As relações de produção - Trata-se do econômico, do mundo do trabalho, das forças
produtivas - quem produz o que e para quem - de um grupo social. É observável nas
formas convencionais de relações de produção e de trabalho, assalariadas ou formais,
e em todas as esferas da rede produtiva e reprodutiva de bens e serviços,
remunerados ou não. 

O meio ambiente - Ou o contexto, o entorno, o ecológico. O homem é produtor e


produto, processo e resultado do meio onde vive, parte integrante do ecossistema.
Considerar o meio ambiente como um indicador social é compreendê-lo além de sua
face meramente física e natural, como um elemento substantivo na constituição das
expressões simbólicas, relações e processos humanos que serão o pano de fundo
sobre o qual se construirá o desenho cultural de uma comunidade. 

A memória - Refere-se ao passado, à origem. Todos nós recebemos, desde o


nascimento, uma carga de informações sobre o nosso passado recente ou remoto,
guardado pela história ou pelo inconsciente coletivo ou pela tradição familiar. A
memória de um grupo social se expressa em seus rituais sacros e profanos, repletos de
elementos simbólicos perpetuadores dos vínculos e das matrizes geradoras desta
comunidade. 

A visão de mundo - É o religioso, o filosófico, o depois, o futuro, o sonho. É movido


pela idéia do porvir que o homem investe seu tempo e energia para aprender,
dominar, transformar e se apropriar do mundo à sua volta. Existe uma ligação entre a
memória e a visão de mundo: quanto mais pudermos voltar no passado e na memória,
mais longe poderemos chegar em direção ao futuro, ao estabelecermos links e
passagens de força, equilíbrio e coerência entre o ontem e o amanhã. Mas é preciso
cuidado para não se ficar preso ao passado. Quem não consegue ligá-lo de forma
coerente ao seu presente, não consegue construir uma perspectiva de futuro de seu
próprio mundo. 

Com esses indicadores construímos o "nosso" modelo de Cultura: esta rede e trama de
relações que forma um padrão ou um desenho definidor da identidade da comunidade
ou grupo social. E podemos pensar em processo cultural como a interação e as
dinâmicas que afetam o padrão ou desenho. Assim, entendemos que um "projeto de
desenvolvimento" (de qualquer natureza) é uma ação-intervenção planejada no
desenho cultural (e suas relações) de uma comunidade. 

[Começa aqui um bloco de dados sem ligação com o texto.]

-- ==== Sys2Proof/Machine/MemoryRows.lean ====
section
/-! DEFINITION. The memory controllers, the caches and the mesh (R321 to R364). One definition for each command: its
effect on a well-formed command, as the functions of the units have it. -/

namespace Sys2Proof.Machine

/-- HBM_READ (R327). -/
def execHbmRead (m dpa : Nat) (found : Ecc) (s : State) : Host.Outcome State Fault Refusal :=
  done (okMaster m && okDpa dpa) s (s.atController m dpa (fun s => s.hbmReadCmd m dpa found))

/-- HBM_WRITE (R329). -/
def execHbmWrite (m dpa : Nat) (data : List Byte) (found : Ecc) (s : State) : Host.Outcome State Fault Refusal :=
  done (okMaster m && okDpa dpa && !data.isEmpty) s (s.atController m dpa (fun s => s.hbmWriteCmd m dpa data found))

/-- REQUEST_AGE_PROMOTE (R321). -/
def execRequestAgePromote (mc : Nat) (s : State) : Host.Outcome State Fault Refusal :=
  done (decide (mc < 64)) s (s.agePromote mc)

/-- STACK_TEMP_READ (R324). -/
def execStackTempRead (k : Nat) (temp : BitVec 8) (s : State) : Host.Outcome State Fault Refusal :=
  done (decide (k < 4)) s (if s.domState (13 + k) = 0 then s.stackTemp k temp.toNat else s)

/-- STACK_SWITCH (R325). -/
def execStackSwitch (m k : Nat) (s : State) : Host.Outcome State Fault Refusal :=
  done (okMaster m && decide (k < 4)) s (s.regDo m (Reg.MC_STACK_CTL (16 * k)) (fun s => s.stackSwitch m k))

/-- STACK_SWITCH_DONE (R325). -/
def execStackSwitchDone (k : Nat) (s : State) : Host.Outcome State Fault Refusal :=
  done (decide (k < 4)) s (s.stackSwitchDone k)

/-- MC_THAW (R330). -/
def execMcThaw (m mc : Nat) (v : Word) (s : State) : Host.Outcome State Fault Refusal :=
  done (okMaster m && decide (mc < 64)) s (s.regDo m (Reg.MC_CTL mc) (fun s => s.mcThaw m mc v))

/-- PPR (R331). -/
def execPpr (m mc : Nat) (v : Word) (s : State) : Host.Outcome State Fault Refusal :=
  done (okMaster m && decide (mc < 64)) s (s.regDo m (Reg.MC_PPR mc) (fun s => s.pprWrite m mc v))

/-- PPR_DONE (R331). -/
def execPprDone (mc : Nat) (result : BitVec 2) (s : State) : Host.Outcome State Fault Refusal :=
  done (decide (mc < 64)) s (s.pprDone mc result.toNat)

/-- CHANNEL_RETIRE (R332). -/
def execChannelRetire (m : Nat) (v : Word) (s : State) : Host.Outcome State Fault Refusal :=
  done (okMaster m) s (s.regDo m Reg.GLB_HBM_RETIRE_CMD (fun s => s.retireWrite m v))

/-- CHANNEL_RETIRE_DONE (R333). -/
def execChannelRetireDone (s : State) : Host.Outcome State Fault Refusal :=
  done true s (s.retireDone)

/-- MIRROR_ENABLE (R335). -/
def execMirrorEnable (m n : Nat) (v : Word) (s : State) : Host.Outcome State Fault Refusal :=
  done (okMaster m && decide (n < 8)) s (s.regDo m (Reg.GLB_MIR_CFG n) (fun s => s.mirrorWrite m n v))

/-- MIRROR_SYNC (R337). -/
def execMirrorSync (m n : Nat) (s : State) : Host.Outcome State Fault Refusal :=
  done (okMaster m && decide (n < 8)) s (s.regDo m (Reg.GLB_MIR_CTL n) (fun s => s.mirrorSync m n))

/-- MIRROR_SYNC_DONE (R337). -/
def execMirrorSyncDone (n : Nat) (s : State) : Host.Outcome State Fault Refusal :=
  done (decide (n < 8)) s (s.mirrorSyncDone n)

/-- PATROL_SCRUB_STEP (R338). -/
def execPatrolScrubStep (mc : Nat) (found : Ecc) (s : State) : Host.Outcome State Fault Refusal :=
  done (decide (mc < 64)) s (if s.domState (13 + mc / 16) = 0 then s.patrolScrub mc found else s)

/-- CACHE_REQUEST (R343). -/
def execCacheRequest (r : Request) (err : CacheErr) (s : State) : Host.Outcome State Fault Refusal :=
  done r.ok s (s.cacheRequest r err)

/-- SC_INVALIDATE (R347). -/
def execScInvalidate (m : Nat) (s : State) : Host.Outcome State Fault Refusal :=
  done (okMaster m) s (s.regDo m Reg.SC_CTL (fun s => s.scCtl m (s.cmdWord Reg.SC_CTL 2 2 2 1)))

/-- SC_ENABLE (R347). -/
def execScEnable (m : Nat) (s : State) : Host.Outcome State Fault Refusal :=
  done (okMaster m) s (s.regDo m Reg.SC_CTL (fun s => s.scCtl m (s.cmdWord Reg.SC_CTL 2 0 0 1)))

/-- SC_DISABLE (R347). -/
def execScDisable (m : Nat) (s : State) : Host.Outcome State Fault Refusal :=
  done (okMaster m) s (s.regDo m Reg.SC_CTL (fun s => s.scCtl m (s.cmdWord Reg.SC_CTL 2 0 0 0)))

/-- SC_DISABLE_DONE (R347). -/
def execScDisableDone (s : State) : Host.Outcome State Fault Refusal :=
  done true s (s.scDisableDone)

/-- SC_INVALIDATE_DONE (R347). -/
def execScInvalidateDone (s : State) : Host.Outcome State Fault Refusal :=
  done true s (s.scInvDone)

/-- SC_RANGE_INVALIDATE (R352). -/
def execScRangeInvalidate (m : Nat) (s : State) : Host.Outcome State Fault Refusal :=
  done (okMaster m) s (s.regDo m Reg.SC_RANGE_CMD (fun s => s.rangeWrite m (rangeWord 1)))

/-- SC_RANGE_CLEAN (R352). -/
def execScRangeClean (m : Nat) (s : State) : Host.Outcome State Fault Refusal :=
  done (okMaster m) s (s.regDo m Reg.SC_RANGE_CMD (fun s => s.rangeWrite m (rangeWord 2)))

/-- SC_RANGE_CLEAN_INVALIDATE (R352). -/
def execScRangeCleanInvalidate (m : Nat) (s : State) : Host.Outcome State Fault Refusal :=
  done (okMaster m) s (s.regDo m Reg.SC_RANGE_CMD (fun s => s.rangeWrite m (rangeWord 3)))

/-- SC_RANGE_LOCK_FILL (R352). -/
def execScRangeLockFill (m : Nat) (s : State) : Host.Outcome State Fault Refusal :=
  done (okMaster m) s (s.regDo m Reg.SC_RANGE_CMD (fun s => s.rangeWrite m (rangeWord 4)))

/-- SC_RANGE_DONE (R352). -/
def execScRangeDone (s : State) : Host.Outcome State Fault Refusal :=
  done true s (s.rangeDone)

/-- L1_INVALIDATE (R349). -/
def execL1Invalidate (m t : Nat) (s : State) : Host.Outcome State Fault Refusal :=
  done (okMaster m && okTile t) s
    (s.onTile t (fun n => s.regDo m (Reg.TIL_L1_CTL n) (fun s => s.l1Write m n (s.l1Word n true))))

/-- L1_ENABLE (R349). -/
def execL1Enable (m t : Nat) (s : State) : Host.Outcome State Fault Refusal :=
  done (okMaster m && okTile t) s
    (s.onTile t (fun n => s.regDo m (Reg.TIL_L1_CTL n) (fun s => s.l1Write m n (s.l1Word n false))))

/-- L1_INVALIDATE_DONE (R349). -/
def execL1InvalidateDone (t : Nat) (s : State) : Host.Outcome State Fault Refusal :=
  done (okTile t) s (s.onTile t (fun n => s.l1InvDone n))

/-- FLIT_RETRANSMIT (R357). -/
def execFlitRetransmit (r port : Nat) (control : Bool) (s : State) : Host.Outcome State Fault Refusal :=
  done (decide (r < 64) && decide (port < 4)) s (if s.spineOn then s.flitRetransmit r port control else s)

/-- LINK_DEAD (R358). -/
def execLinkDead (r port : Nat) (s : State) : Host.Outcome State Fault Refusal :=
  done (decide (r < 64) && decide (port < 4)) s (if s.spineOn then s.linkDead r port else s)

/-- DEAD_LINK_ACKNOWLEDGE (R358). -/
def execDeadLinkAcknowledge (r port : Nat) (s : State) : Host.Outcome State Fault Refusal :=
  done (decide (r < 64) && decide (port < 4)) s (if s.spineOn then s.linkAck r port else s)

/-- ROUTER_FREEZE (R360). -/
def execRouterFreeze (m r : Nat) (s : State) : Host.Outcome State Fault Refusal :=
  done (okMaster m && decide (r < 64)) s (s.regDo m (Reg.MSH_CTL r) (fun s => s.meshCtl m r 1))

/-- ROUTER_UNFREEZE (R360). -/
def execRouterUnfreeze (m r : Nat) (s : State) : Host.Outcome State Fault Refusal :=
  done (okMaster m && decide (r < 64)) s (s.regDo m (Reg.MSH_CTL r) (fun s => s.meshCtl m r 0))

/-- ROUTER_FREEZE_EXPIRE (R360). -/
def execRouterFreezeExpire (r : Nat) (s : State) : Host.Outcome State Fault Refusal :=
  done (decide (r < 64)) s (s.freezeExpire r)

/-- ROUTE_WRITE (R355). -/
def execRouteWrite (m r d : Nat) (v : Word) (s : State) : Host.Outcome State Fault Refusal :=
  done (okMaster m && decide (r < 64) && decide (d < 64)) s (s.regDo m (Reg.MSH_ROUTE r d) (fun s => s.meshRoute m r d v))

end Sys2Proof.Machine
end

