-- ==== Sys2Proof/Machine/VectorRows.lean ====
section
/-! DEFINITION. The vector instructions (R105 to R125). One definition for each command: its
effect on a well-formed command, as the functions of the units have it. -/

namespace Sys2Proof.Machine

/-- VSETCFG (R105). -/
def execVsetcfg (c : Nat) (pfx : Option Word) (w : Word) (s : State) : Host.Outcome State Fault Refusal :=
  done (okCore c) s (s.runRow bus c pfx w (isVsetcfg) vsetcfgInsn)

/-- VINTEGER_OP (R112). -/
def execVintegerOp (c : Nat) (pfx : Option Word) (w : Word) (s : State) : Host.Outcome State Fault Refusal :=
  done (okCore c) s (s.runRow bus c pfx w (isMajor 0x20 0x21) vintInsn)

/-- VFLOAT_OP (R116). -/
def execVfloatOp (c : Nat) (pfx : Option Word) (w : Word) (s : State) : Host.Outcome State Fault Refusal :=
  done (okCore c) s (s.runRow bus c pfx w (isMajor 0x22 0x23) vfloatInsn)

/-- VCOMPARE (R117). -/
def execVcompare (c : Nat) (pfx : Option Word) (w : Word) (s : State) : Host.Outcome State Fault Refusal :=
  done (okCore c) s (s.runRow bus c pfx w (isMajor 0x24 0x25) vcmpInsn)

/-- PREDICATE_OP (R118). -/
def execPredicateOp (c : Nat) (pfx : Option Word) (w : Word) (s : State) : Host.Outcome State Fault Refusal :=
  done (okCore c) s (s.runRow bus c pfx w (isMajor 0x26 0x26) predInsn)

/-- VECTOR_MOVE (R119). -/
def execVectorMove (c : Nat) (pfx : Option Word) (w : Word) (s : State) : Host.Outcome State Fault Refusal :=
  done (okCore c) s (s.runRow bus c pfx w (isMajor 0x27 0x27) moveInsn)

/-- VCVT (R120). -/
def execVcvt (c : Nat) (pfx : Option Word) (w : Word) (s : State) : Host.Outcome State Fault Refusal :=
  done (okCore c) s (s.runRow bus c pfx w (isMajor 0x28 0x28) vcvtInsn)

/-- VLD (R121). -/
def execVld (c : Nat) (pfx : Option Word) (w : Word) (s : State) : Host.Outcome State Fault Refusal :=
  done (okCore c) s (s.runRow bus c pfx w (isFn 0x30 0 0) vldInsn)

/-- VST (R121). -/
def execVst (c : Nat) (pfx : Option Word) (w : Word) (s : State) : Host.Outcome State Fault Refusal :=
  done (okCore c) s (s.runRow bus c pfx w (isFn 0x31 0 0) vstInsn)

/-- VLDS (R121). -/
def execVlds (c : Nat) (pfx : Option Word) (w : Word) (s : State) : Host.Outcome State Fault Refusal :=
  done (okCore c) s (s.runRow bus c pfx w (isFn 0x30 1 1) vldsInsn)

/-- VSTS (R121). -/
def execVsts (c : Nat) (pfx : Option Word) (w : Word) (s : State) : Host.Outcome State Fault Refusal :=
  done (okCore c) s (s.runRow bus c pfx w (isFn 0x31 1 1) vstsInsn)

/-- GATHER (R123). -/
def execGather (c : Nat) (pfx : Option Word) (w : Word) (s : State) : Host.Outcome State Fault Refusal :=
  done (okCore c) s (s.runRow bus c pfx w (isFn 0x30 2 2) gatherInsn)

/-- SCATTER (R121). -/
def execScatter (c : Nat) (pfx : Option Word) (w : Word) (s : State) : Host.Outcome State Fault Refusal :=
  done (okCore c) s (s.runRow bus c pfx w (isFn 0x31 2 2) scatterInsn)

/-- GATHER_F (R124). -/
def execGatherF (c : Nat) (pfx : Option Word) (w : Word) (s : State) : Host.Outcome State Fault Refusal :=
  done (okCore c) s (s.runRow bus c pfx w (isFn 0x30 3 3) gatherFInsn)

/-- LDF (R122). -/
def execLdf (c : Nat) (pfx : Option Word) (w : Word) (s : State) : Host.Outcome State Fault Refusal :=
  done (okCore c) s (s.runRow bus c pfx w (isFn 0x30 4 6) ldfInsn)

/-- STF (R122). -/
def execStf (c : Nat) (pfx : Option Word) (w : Word) (s : State) : Host.Outcome State Fault Refusal :=
  done (okCore c) s (s.runRow bus c pfx w (isFn 0x31 4 6) stfInsn)

end Sys2Proof.Machine
end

O planejamento de um desenho cultural brasileiro - seja local, regional ou nacional -,


que constitui o cerne das propostas e políticas de desenvolvimento, deveria ter então
como premissa e ênfase a heterogeneidade e a diversidade culturais, que de fato
constituem a marca de nossa nacionalidade, o caráter de nosso país e sua verdade
histórica. 

Percebê-las em seus microcosmos - escola, família e comunidade - torna-se uma das


tarefas dos educadores. Canalizá-las para construções pedagógicas que favoreçam
novos processos de apropriação de conhecimentos, geradores de "oportunidades-e-
de-opções", pode ser o principal trabalho da escola. 

Esta é, cremos nós, a finalidade da cultura: ser instrumento eficaz do conhecimento,


possibilitando leituras mais densas, mais ricas, mais sábias, mais abrangentes e mais
humanas da nossa "travessia", nessa busca permanente e vocação natural para ser
feliz.

Sobre o autor

Tião Rocha é antropólogo, educador e folclorista. Foi professor da PUC-MG, da


Universidade Federal de Ouro Preto e membro do Conselho Universitário da
Universidade Federal de Minas Gerais. É presidente do CPCD - Centro Popular de
Cultura e Desenvolvimento, que fundou em 1984, em Minas Gerais.